Das Ergebnis: Noch nie haben wir mehr Menschen in der Region erreicht als heute! Mehr Diversität muss aber auch bedeuten: mehr Vielfalt in der Redaktionen, mehr Mitarbeitende mit verschiedenen kulturellen und sozialen Backgrounds. Auch in Führungspositionen. Darin müssen wir besser werden.

Auch unter Druck sind wir relevant

Wir müssen unsere Relevanz täglich aufs Neue beweisen – und das unter steigendem Veränderungsdruck. Es stimmt, Informationen sind in Zeiten der Digitalisierung fast überall frei verfügbar geworden. Warum dann für journalistische Produkte Abos abschließen – digital wie print? Weil aus verlässlichen Primärquellen hergestelltes Wissen niemals kostenlos sein kann. Qualität und Recherche brauchen Zeit und unerschrockenes Personal.
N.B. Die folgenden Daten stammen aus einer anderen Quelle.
/-- TABLE_COMMIT of an entry that validation accepts (R169, R170, R171, Table 10-3): the installed copy overlaid with
the staged bytes and the write's becomes the installed copy with its masks and clamps, the staging copy holds no entry,
and every other entry of every table stands. Bytes staged for another entry are discarded first, with TABLE_ABANDONED. A
queue profile, tariff set, segment or list entry changes nothing else. A global entry re-evaluates the shed level in
ACTIVE (R82). A port entry with another schedule profile number sets the port's pending flag, or is adopted at once on
empty queues, and in ACTIVE brings a refill run and a post attempt (R6, R98, R101). A group entry brings a recompute
(R130, R132). A schedule profile becomes pending on, or is adopted by, each port that names it (R98). A tenant entry
clamps the tenant's tokens to its depth (R78). The attempt counted is the model's (log entry 9). That each free-cell
entry is a write of its own, where R4 lets several of one run travel in one, is the model's choice (log entry 7). -/
def Obligations.TenantCommitInstalls : Prop :=
  ∀ (i : Fin 3584) (g : Lanes) (s s1 : State) (e : EntryWrite) (offered : List Byte) (own : BusWrite)
    (asks : List NoticeAsk), s.quiet → entryWrites i g = [e] → e.commits = true → asks = s.abandonAsks e →
    offered =
      overlay (s.installedBytes e.table e.index) (stageBytes e.base e.lanes (s.stagedBytes e.table e.index)) →
    entryReasons e.table offered = [] → own = s.crossing (tableOffset i) g →
    s1 = { s with path := { s.path with staging := none } } →
    (e.table = 3 →
      exec (.tableCommit i g) s =
        .next
          (({ s1 with
              tables := { s.tables with
                queueProfiles := s.tables.queueProfiles.setD e.index (readProfile offered) QueueProfile.powerOn } } :
            State).telling [own] asks)) ∧
      (e.table = 5 →
        exec (.tableCommit i g) s =
          .next
            (({ s1 with
                tables := { s.tables with
                  tariffs := s.tables.tariffs.setD e.index (readTariffs offered) tariffsPowerOn } } :
              State).telling [own] asks)) ∧
      (e.table = 7 →
        exec (.tableCommit i g) s =
          .next
            (({ s1 with
                tables := { s.tables with
                  segments := s.tables.segments.setD e.index (readSegment offered) SegmentEntry.powerOn } } :
              State).telling [own] asks)) ∧
      (e.table = 8 →
        exec (.tableCommit i g) s =
          .next
            (({ s1 with
                tables := { s.tables with
                  lists := s.tables.lists.setD e.index (readList offered) RepList.powerOn } } : State).telling
              [own] asks)) ∧
      (∀ s2 : State, e.table = 0 →
        s2 = { s.noticed asks with
               path := s1.path, tables := { s.tables with globalEntry := readGlobal offered } } →
        ∃ t, exec (.tableCommit i g) s = .next t ∧
          t.path = s2.path ∧ t.tables = s2.tables ∧
          (s.path.mode = .passive → s2.sameOutside [.bus] t ∧ s.delivers t s2 [own] []) ∧
          (s.path.mode = .active →
            t.admission = s2.report.admission ∧ t.cells = s2.report.cells ∧ s.delivers t s2.report [own] []) ∧
          s2.sameOutside [.cells, .admission, .notices, .bus] t) ∧
      (∀ (p : Port) (s2 : State) (q : EgressPort), e.table = 1 → e.index = p.val →
        s2 = { s.noticed asks with
               path := s1.path
               tables := { s.tables with
                 ports := s.tables.ports.setD p (readPort offered) PortEntry.powerOn } } →
        q =
          (if (readPort offered).schedProfile = (s.portEntry p).schedProfile then s.egressPort p
            else if s.queuesEmpty p = true then
              { s.egressPort p with
                schedule := s.scheduleProfile (readPort offered).schedProfile, pendingSched := false, phase := 0 }
            else { s.egressPort p with pendingSched := true }) →
        ∃ t, exec (.tableCommit i g) s = .next t ∧ t.portEntry p = readPort offered ∧
          (∀ r : Port, r ≠ p → t.portEntry r = s.portEntry r ∧ t.egressPort r = s.egressPort r) ∧
          t.path = s2.path ∧ t.tables = s2.tables ∧ t.queues.queues = s.queues.queues ∧
          (s.path.mode = .passive → t.egressPort p = q ∧ s2.sameOutside [.queues, .bus] t ∧ s.delivers t s2 [own] []) ∧
          (s.path.mode = .active →
            t.egressPort p = { q with owed := q.owed + 1 } ∧ t.cells = s2.refill.cells ∧
              t.admission = s2.refill.admission ∧ s.delivers t s2.refill [own] [] ∧
              s2.sameOutside [.cells, .admission, .queues, .notices, .bus] t)) ∧
      (∀ (grp : GroupId) (s2 : State), e.table = 2 → e.index = grp.val →
        s2 = { s1 with tables := { s.tables with
                 groups := s.tables.groups.setD grp (readGroup offered) (GroupEntry.powerOn grp) } } →
        ∃ t, exec (.tableCommit i g) s = .next t ∧ t.groupEntry grp = readGroup offered ∧
          (∀ h : GroupId, h ≠ grp → t.groupEntry h = s.groupEntry h) ∧ t.path = s2.path ∧ t.tables = s2.tables ∧
          s.recomputed t [grp] ∧ s.sends t [own] (asks ++ s.groupAsks t [grp]) [] ∧
          t.failover = { s.failover with groupStates := t.failover.groupStates } ∧
          s2.sameOutside [.failover, .notices, .bus] t) ∧
      (∀ s2 : State, e.table = 4 →
        s2 = { s1 with tables := { s.tables with
                 schedules := s.tables.schedules.setD e.index (readSchedule offered) allSkip } } →
        ∃ t, exec (.tableCommit i g) s = .next t ∧ t.scheduleProfile e.index = readSchedule offered ∧
          (∀ k, k ≠ e.index → t.scheduleProfile k = s.scheduleProfile k) ∧ t.path = s2.path ∧
          t.tables = s2.tables ∧ t.queues.queues = s.queues.queues ∧ s.sends t [own] asks [] ∧
          (∀ p : Port, t.egressPort p =
            if (s.portEntry p).schedProfile = e.index then
              if s.queuesEmpty p = true then
                { s.egressPort p with schedule := readSchedule offered, pendingSched := false, phase := 0 }
              else { s.egressPort p with pendingSched := true }
            else s.egressPort p) ∧
          s2.sameOutside [.queues, .notices, .bus] t) ∧
      ∀ n : Tenant, e.table = 6 → e.index = n.val →
        ∃ t, exec (.tableCommit i g) s = .next t ∧ t.tenantEntry n = readTenant offered ∧
          (∀ m : Tenant, m ≠ n → t.tenantEntry m = s.tenantEntry m ∧ t.meter m = s.meter m) ∧
          t.meter n = { s.meter n with tokens := min (s.meter n).tokens (readTenant offered).depth } ∧
          t.path = s1.path ∧ t.tables = { s.tables with tenants := t.tables.tenants } ∧
          t.admission = { s.admission with meters := t.admission.meters } ∧ s.sends t [own] asks [] ∧
          s.sameOutside [.path, .tables, .admission, .notices, .bus] t
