@[simp] theorem State.setCopy_path : (s.setCopy n v).path = s.path := rfl
@[simp] theorem State.setCopy_tables : (s.setCopy n v).tables = s.tables := rfl
@[simp] theorem State.setCopy_intake : (s.setCopy n v).intake = s.intake := rfl
@[simp] theorem State.setCopy_lookup : (s.setCopy n v).lookup = s.lookup := rfl
@[simp] theorem State.setCopy_admission : (s.setCopy n v).admission = s.admission := rfl
@[simp] theorem State.setCopy_queues : (s.setCopy n v).queues = s.queues := rfl
@[simp] theorem State.setCopy_live : (s.setCopy n v).live = s.live := rfl
@[simp] theorem State.setCopy_failover : (s.setCopy n v).failover = s.failover := rfl
@[simp] theorem State.setCopy_acct : (s.setCopy n v).acct = s.acct := rfl
@[simp] theorem State.setCopy_notices : (s.setCopy n v).notices = s.notices := rfl
@[simp] theorem State.setCopy_slots : (s.setCopy n v).slots = s.slots := rfl
@[simp] theorem State.setCopy_bus : (s.setCopy n v).bus = s.bus := rfl
@[simp] theorem State.setCopy_freeDraws : (s.setCopy n v).freeDraws = s.freeDraws := rfl
@[simp] theorem State.setCopy_pending : (s.setCopy n v).pending = s.pending := rfl
@[simp] theorem State.setCopy_cells_freeList : (s.setCopy n v).cells.freeList = s.cells.freeList := rfl
@[simp] theorem State.setCopy_cells_freeCopies : (s.setCopy n v).cells.freeCopies = s.cells.freeCopies := rfl
@[simp] theorem State.setCopy_cells_ports : (s.setCopy n v).cells.ports = s.cells.ports := rfl
@[simp] theorem State.setCopy_cells_frames : (s.setCopy n v).cells.frames = s.cells.frames := rfl
@[simp] theorem State.setCopy_cells_links : (s.setCopy n v).cells.links = s.cells.links := rfl
end setCopy

section setIntakePort
variable (s : State) (p : Port) (v : IntakePort)

@[simp] theorem State.setIntakePort_path : (s.setIntakePort p v).path = s.path := rfl
@[simp] theorem State.setIntakePort_tables : (s.setIntakePort p v).tables = s.tables := rfl
@[simp] theorem State.setIntakePort_cells : (s.setIntakePort p v).cells = s.cells := rfl
@[simp] theorem State.setIntakePort_lookup : (s.setIntakePort p v).lookup = s.lookup := rfl
@[simp] theorem State.setIntakePort_admission : (s.setIntakePort p v).admission = s.admission := rfl
@[simp] theorem State.setIntakePort_queues : (s.setIntakePort p v).queues = s.queues := rfl
@[simp] theorem State.setIntakePort_live : (s.setIntakePort p v).live = s.live := rfl
@[simp] theorem State.setIntakePort_failover : (s.setIntakePort p v).failover = s.failover := rfl
@[simp] theorem State.setIntakePort_acct : (s.setIntakePort p v).acct = s.acct := rfl
@[simp] theorem State.setIntakePort_notices : (s.setIntakePort p v).notices = s.notices := rfl
@[simp] theorem State.setIntakePort_slots : (s.setIntakePort p v).slots = s.slots := rfl
@[simp] theorem State.setIntakePort_bus : (s.setIntakePort p v).bus = s.bus := rfl
@[simp] theorem State.setIntakePort_freeDraws : (s.setIntakePort p v).freeDraws = s.freeDraws := rfl
@[simp] theorem State.setIntakePort_pending : (s.setIntakePort p v).pending = s.pending := rfl
end setIntakePort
Schauen wir allein auf unsere Region: Regelmäßig werden viele kleine und große Skandale vom „Kölner Stadt-Anzeiger“ aufgedeckt. Wo aber nichts mehr aufgedeckt wird, blühen Korruption, die Willkür der Bürokratie oder des Geldes. Ja, wir als Journalisten sind zunehmend gefordert, den immensen gesellschaftlichen Beitrag zu erklären, den wir zu leisten behaupten. Aber das versuchen wir gerne. Jeden Tag.

Carsten Fiedler ist Chefredakteur des „Kölner Stadt-Anzeiger“, Sarah Brasack ist stellvertretende Chefredakteurin.